Pilar do teatro moderno, o autor de 'O pai' expressou seu desajuste às convenções da época

TEXTO Fernando Monteiro

01 de Maio de 2012

August Strindberg

August Strindberg

Imagem Reprodução

"A sociedade é um asilo de loucos cujos guardiões são os oficiais da lei.” A definição é de August Strindberg, o gênio sueco falecido em 14 de maio de 1912, numa Suécia ainda mal-acostumada com o cidadão e o artista de opiniões firmes (e expressas sem meias palavras). Um autor mundialmente conhecido como escritor, ensaísta e, mais que tudo, um dos criadores do teatro moderno.

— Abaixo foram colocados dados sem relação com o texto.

/-- BRING_UP_START (R120, R121). -/
def execBringUpStart (l : LaneIx) (s : State) : Host.Outcome State Fault Refusal :=
  guarded (s.part.bringUpDue l) s (fun w =>
    (w.modLane l (fun x => { x with
      state := .bringingUp, tree := some ((w.p.board l).beginExchange .rootPort 0) })).laneChanged l)

/-- The exchange after one that ended with success; none after the last (R121). -/
def TreeStep.succ : TreeStep → Option TreeStep
  | .rootPort => some (.upperHub .address)
  | .upperHub .address => some (.upperHub .describe)
  | .upperHub .describe => some (.upperHub .configure)
  | .upperHub .configure => some (.lowerHub 0 .power)
  | .lowerHub u .power => some (.lowerHub u .reset)
  | .lowerHub u .reset => some (.lowerHub u .address)
  | .lowerHub u .address => some (.lowerHub u .describe)
  | .lowerHub u .describe => some (.lowerHub u .configure)
  | .lowerHub u .configure =>
    if u.val = 3 then some (.noticeChannel 0) else some (.lowerHub (u + 1) .power)
  | .noticeChannel n => if n.val = 4 then some (.portPower 0) else some (.noticeChannel (n + 1))
  | .portPower p => if p.val = 15 then none else some (.portPower (p + 1))

/-- The fault of an exchange that did not end with success (R121, R122; steps 4 and 5: log
entry 18). -/
def TreeStep.fault : TreeStep → LaneFault
  | .rootPort => { kind := .rootPort, hubPort := 0 }
  | .upperHub _ => { kind := .upperHub, hubPort := 0 }
  | .lowerHub u _ => { kind := .lowerHub, hubPort := u.val + 1 }
  | .noticeChannel n =>
    if n.val = 0 then { kind := .upperHub, hubPort := 0 }
    else { kind := .lowerHub, hubPort := n.val }
  | .portPower p => { kind := .lowerHub, hubPort := upperHubPort p }

/-- Whether an exchange ended with success (R121); none where it cannot end so. An exchange ends by
its timeout only at 500 ms. -/
def Tree.success (t : Tree) (e : ExchangeEnd) : Option Bool :=
  match e with
  | .failed => some false
  | .timedOut => if Config.controlTimeout ≤ t.timer then some false else none
  | .described isHub ports power lamps =>
    match t.step with
    | .upperHub .describe => some (isHub && decide (ports = 4))
    | .lowerHub _ .describe => some (isHub && decide (ports = 4) && power && lamps)
    | _ => none
  | .configured _ =>
    match t.step with
    | .lowerHub _ .configure => some true
    | _ => none
  | .ok =>
    match t.step with
    | .upperHub .describe => none
    | .lowerHub _ .describe => none
    | .lowerHub _ .configure => none
    | _ => some true

/-- The ports that a configured lower hub reports in overcurrent, added to those known (R152). -/
def Tree.noteOvercurrent (t : Tree) (e : ExchangeEnd) : BitVec 16 :=
  match e, t.step with
  | .configured oc, .lowerHub u _ => t.overcurrent ||| (oc.setWidth 16 <<< (4 * u.val))
  | _, _ => t.overcurrent

/-- The overcurrents that the hubs held at their configuration, handed on in ascending port order
(R152). -/
def Work.heldOvercurrents (w : Work) (l : LaneIx) (held : BitVec 16) : Work :=
  (allPorts.filter (fun p => held.getLsbD p.val)).foldl (fun w p => w.overcurrent (slotOf l p)) w

/-- The port status scan at an entry into UP (R126). -/
def Work.portScan (w : Work) (l : LaneIx) (connected : BitVec 16) : Work :=
  allPorts.foldl (fun w p =>
    let i := slotOf l p
    if (w.p.slot i).state = .empty then
      if connected.getLsbD p.val then w.attach i else w
    else if connected.getLsbD p.val then w else w.detach i) w

/-- Every slot's last-sent indicator on the lane becomes unknown and its desired one pending (R79,
R121). The requests made ready here are ordered by port (R130); one that was ready before the entry into
UP keeps its earlier turn (DESIGN CHOICE, log entry 26). -/
def Work.unknownLamps (w : Work) (l : LaneIx) : Work :=
  (laneSlots l).foldl (fun w i =>
    (w.modSlot i (fun s => { s with lastSent := none })).refreshLamp i) w

/-- The lane enters UP (R121): health run and pointer cleared, indicators pending, lane-up notice, the
power on requests that waited (R123, R138), held overcurrents, port status scan. -/
def Work.laneUp (w : Work) (l : LaneIx) (held connected : BitVec 16) : Work :=
  let w1 := ((w.modLane l (fun x => { x with
    state := .up, tree := none, health := 0, pointer := 0 })).laneChanged l).unknownLamps l
  (((w1.laneUpNotice l).requestWaiting l).heldOvercurrents l held).portScan l connected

Nascido em Estocolmo, no dia 22 de janeiro de 1849, Johan August Strindberg foi aquele tipo de pessoa cujo molde parece, hoje, definitivamente perdido: o “homem de curiosidade”, modelo oriundo do caldo remoto da Renascença, ou seja, um inquieto fundamental e, no seu caso, ainda por cima avançado da Revolução Industrial que exacerbou o típico olhar leonardiano de quinhentistas preocupações multifocais. Tais carcterísticas fizeram desse escandinavo da têmpera dos Kierkegaard também um jornalista de olhar vigilante, crítico social e “curioso” versado tanto na ciência (Química e Medicina) quanto no jogo da política, sem mencionar certo gosto pelo ocultismo e, naturalmente, pelas questões estéticas em ebulição na sua época.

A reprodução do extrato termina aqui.